Ему казалось, что стоит только прикрыть „Новый мир“, и в стране разразится что-то вроде землетрясения. А этого он не хотел. Повторяю, он был законник, государственник, ортодоксальный член партии, депутат, и всякие эксцессы ему были не по душе.
Но что же? „Новый мир“ закрыли, а землетрясение, общественный взрыв… Ничего этого не произошло. Пришло несколько десятков сочувствующих писем, и все. Ни демонстраций, ни бурных протестов.
И это было потрясением для Твардовского, крушением всех его просветительских утопий». [12; 244]
Александр Исаевич Солженицын:
«Есть много способов убить поэта.
Твардовского убили тем, что отняли „Новый мир“». [7; 267]
В последней дали
Владимир Яковлевич Лакшин:
«Болезнь свою он долго не хотел признать, хотя все лето 1970 года, когда, по его желанию, совсем скромно, в дружеском и семейном кругу было отмечено его шестидесятилетие, уже чувствовал себя нездоровым.
Он привык ощущать себя сильным, крепким, не нуждающимся в чужой помощи и утешении. Да и в самом деле был человеком несокрушимого физического и нравственного здоровья. ‹…›
В последнее лето в глазах Твардовского поселилась особая печаль. „В деревне говорят: задумываться стал. Вот и я стал задумываться“, – горько пошутил он однажды.
Стихов он уже не писал, с середины лета забросил и дневник. Последнее, что его еще занимало – письма читателей, полученные к 60-летию, да новенький двухтомник, который он охотно рассылал поздравившим его людям. И вдруг сказал мне в июле:
– Ничто меня не занимает… Ни письма, ни собака, ни компостная яма, – и усмехнулся невесело. („Усовершенствование компостной ямы“ на участке было в его устах всегда символом серьезного, дельного занятия.) ‹…›
17 сентября он еще появился на собрании в Союзе писателей, сидел не в президиуме, а в зале. В перерыве к нему подходили со всех сторон литераторы. „Как живете, Александр Трифонович?“ – „Как в наши годы“, – отвечал он и проходил сквозь возбужденную, гомонящую толпу не задерживаясь». [4; 185–187]
Алексей Иванович Кондратович:
«Последний раз я видел Александра Трифоновича на ногах 16 сентября 1970 года. Выглядел он неважно, но мне не впервые было видеть его усталым, тяжелым, бледным. Плохо дышал. С каким-то усилием, как будто это работа – дышать. Кашлял – натужно, надрывисто. Все это меня встревожило, хотя никто еще ни о чем не догадывался. Когда мы вышли из ЦДЛ, где сидели на довольно скучном собрании, он сказал: „Я ведь думаю курить бросить“. И верно, вышли на улицу – он не закурил. Я удивился – но не больше.
Кого-то встретили, с кем-то поговорили и уже сворачивали на Садовое кольцо, когда Твардовский остановился и спросил:
– А я вам свой двухтомник не подарил?
– Нет.
– Ага, – задумался он. – А дайте-ка свой адрес.

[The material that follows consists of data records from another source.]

/-- The round ends at this device (R306, R307): a SUMMARY goes up, or the root records the result. -/
def finishRound (s : State) (r : Round) : State :=
  let count := 1 + r.count
  let dissents := boolNat r.own + r.dissents
  let missing := ((r.down.filter (fun p => !r.got.contains p)).map (fun p => 2 ^ p)).sum
  let s1 := (s.setRound { r with done := true }).setFld uCns F.cnsMissingPorts missing
  if s.flag uCns F.cnsCtrlRoot then
    let short := s.fld uCns F.cnsExpectDevices != 0 && decide (count < s.fld uCns F.cnsExpectDevices)
    let s2 := logSubjects (((s1.setFld uCns F.cnsCountCount count).setFld uCns F.cnsDissentsCount dissents).setFld uCns
      F.cnsStatusRoundDone 1) r.subjects
    let s3 := if short then s2.setFld uCns F.cnsStatusShort 1 else s2
    showCns ((if dissents ≠ 0 ∨ short then s3.raise uCns 0x08 dissents else s3).edge 4)
  else showCns ((rolePorts s 1).foldl (fun (t : State) p => sendCmsg t p 2 (s.fld uCns F.cnsSysidSysid) count dissents r.ref) s1)

/-- The SUMMARY is sent once the own comparison is complete and every DOWN port UP at adoption has given one (R306). -/
def tryFinish (s : State) : State :=
  match s.cns.round with
  | some r => if r.compared && !r.done && r.down.all (fun p => r.got.contains p) then finishRound s r else s
  | none => s

/-- The device dissents (R305): a DISSENT goes up, or into the root's log, DISSENT is set and class 0x08 raised. -/
def dissent (s : State) (r : Round) : State :=
  let me := s.fld uCns F.cnsSysidSysid
  let r1 := { r with compared := true, own := true }
  let s1 := s.setRound (if s.flag uCns F.cnsCtrlRoot then r1.note me else r1)
  let digest := if s.flag uCns F.cnsStatusCurrent then s.digest else 0
  let s2 := if s.flag uCns F.cnsCtrlRoot then s1
    else (rolePorts s 1).foldl (fun (t : State) p => sendCmsg t p 3 me 0 0 digest) s1
  (s2.setFld uCns F.cnsStatusDissent 1).raise uCns 0x08 me

/-- The own comparison made, once the digest is current; an invalid digest dissents (R305). A device that takes no part makes none
(R303). -/
def compareOwn (s : State) : State :=
  match s.cns.round with
  | none => s
  | some r =>
    if r.compared ∨ !takesPart s then s
    else if s.flag uCns F.cnsStatusCurrent then
      tryFinish (if s.digest = r.ref then s.setRound { r with compared := true } else dissent s r)
    else if s.cns.run.isSome then s
    else if s.flag uCns F.cnsStatusInvalid then tryFinish (dissent s r)
    else s

/-- A round begins at the device (R304, R305): the REF goes down, the own digest is obtained and compared. A round that waited for the
root's digest is abandoned. -/
def adopt (s0 : State) (ref : BitVec 384) : State :=
  let s : State := { s0 with cns := { s0.cns with starting := false } }
  let down := rolePorts s 2
  let s1 := (s.setRound { ref := ref, down := down }).setFld uCns F.cnsMissingPorts 0
  let s2 := down.foldl (fun (t : State) p => sendCmsg t p 1 (s.fld uCns F.cnsSysidSysid) 0 0 ref) s1
  if s2.flag uCns F.cnsStatusCurrent then compareOwn (showCns s2)
  else if s2.cns.run.isSome then showCns s2 else startDigest s2

/-- The root starts a round (R304). -/
def startRound (s : State) : State :=
  if !takesPart s || !s.flag uCns F.cnsCtrlRoot then s
  else
    let s1 := s.setFld uCns F.cnsRoundRound (s.fld uCns F.cnsRoundRound + 1)
    if s.flag uCns F.cnsCtrlRefSrc then
      adopt s1 (BitVec.ofNat 384 (((List.range 12).map (fun k => s.fld uCns F.cnsRefRef k * 2 ^ (32 * k))).sum))
    else if s.flag uCns F.cnsStatusCurrent then adopt s1 s.digest
    else
      let s2 : State := { s1 with cns := { s1.cns with starting := true, round := none } }
      if s2.cns.run.isSome then s2 else startDigest s2

/-- CENSUS_START (R304): ignored at any device but the root. -/
def execCensusStart (s : State) : Out := .next (startRound s)

/-- ROUND_PERIOD (R304). -/
def execRoundPeriod (s : State) : Out := if s.fld uCns F.cnsCtrlPeriod = 0 ∨ !s.clocked 154 then .next s else .next (startRound s)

Я дал, он записал. И опять: если бы я знал, что не о приятном мне он думает, а о другом – о своем хозяйстве, о порядке в нем, что он уже сколько дней пишет письма, отсылает бандероли, как будто предчувствует что-то, а что и сам не знает, но знает только одно, что нужно ответить на письма, надо послать книги, кому обещал, и вернуть рукописи с ответами, надо разобраться в собственном архиве и привести его в порядок.
Болел он уже не раз, и болел серьезно, но кто мог знать, что уже началась и грызет его, душит последняя болезнь.
Нет, мы не знали этого и думать не думали». [3; 366]
Владимир Яковлевич Лакшин:
«С собрания мы пошли не спеша на Смоленскую площадь к И. А. Сацу. По дороге, на Новом Арбате, к радости А. Т., купили в магазине грампластинок запись „Тёркина на том свете“ в его чтении». [4; 187]
Алексей Иванович Кондратович:
«На углу Садового и проспекта Калинина остановились. Александр Трифонович неожиданно сказал: „Может быть, машину возьмем…“ – „Что, так трудно идти?“ – спросил я. „Да, трудно…“ – „Но тут же недалеко…“ Мы шли на Арбат в знакомую квартиру, где множество раз сиживали. „Да, дойдем“, – согласился Твардовский, но сразу не тронулся дальше, наверно, очень болели ноги». [3; 366–367]
Владимир Яковлевич Лакшин:
«У Саца пили крепкий чай из больших чашек. А. Т. уже и курить бросил, к рюмке не прикоснулся. „Зарез“, – только и сказал он на наши расспросы о здоровье». [4; 187]
Алексей Иванович Кондратович:
«Пришли. Нарезали колбасы, сало – любимую закуску Александра Трифоновича. Разлили по стаканчикам. И вдруг он отстранил от себя шкалик:
– Нет, я пить не буду. Посижу немного и поеду…
Я, еще увидев, что он достает сигареты, сказал:
– Александр Трифонович, вы же говорили, что не будете курить…
Сказал я, правда, просительно: мол, не надо же… Но он взорвался:
– Что же мне, уже и курить нельзя!
И не услышал я, что это крик особый, со стоном: вот и этого нельзя!
Ничего нельзя, что же это за жизнь!
– Да курите, курите… – сказал я поспешно.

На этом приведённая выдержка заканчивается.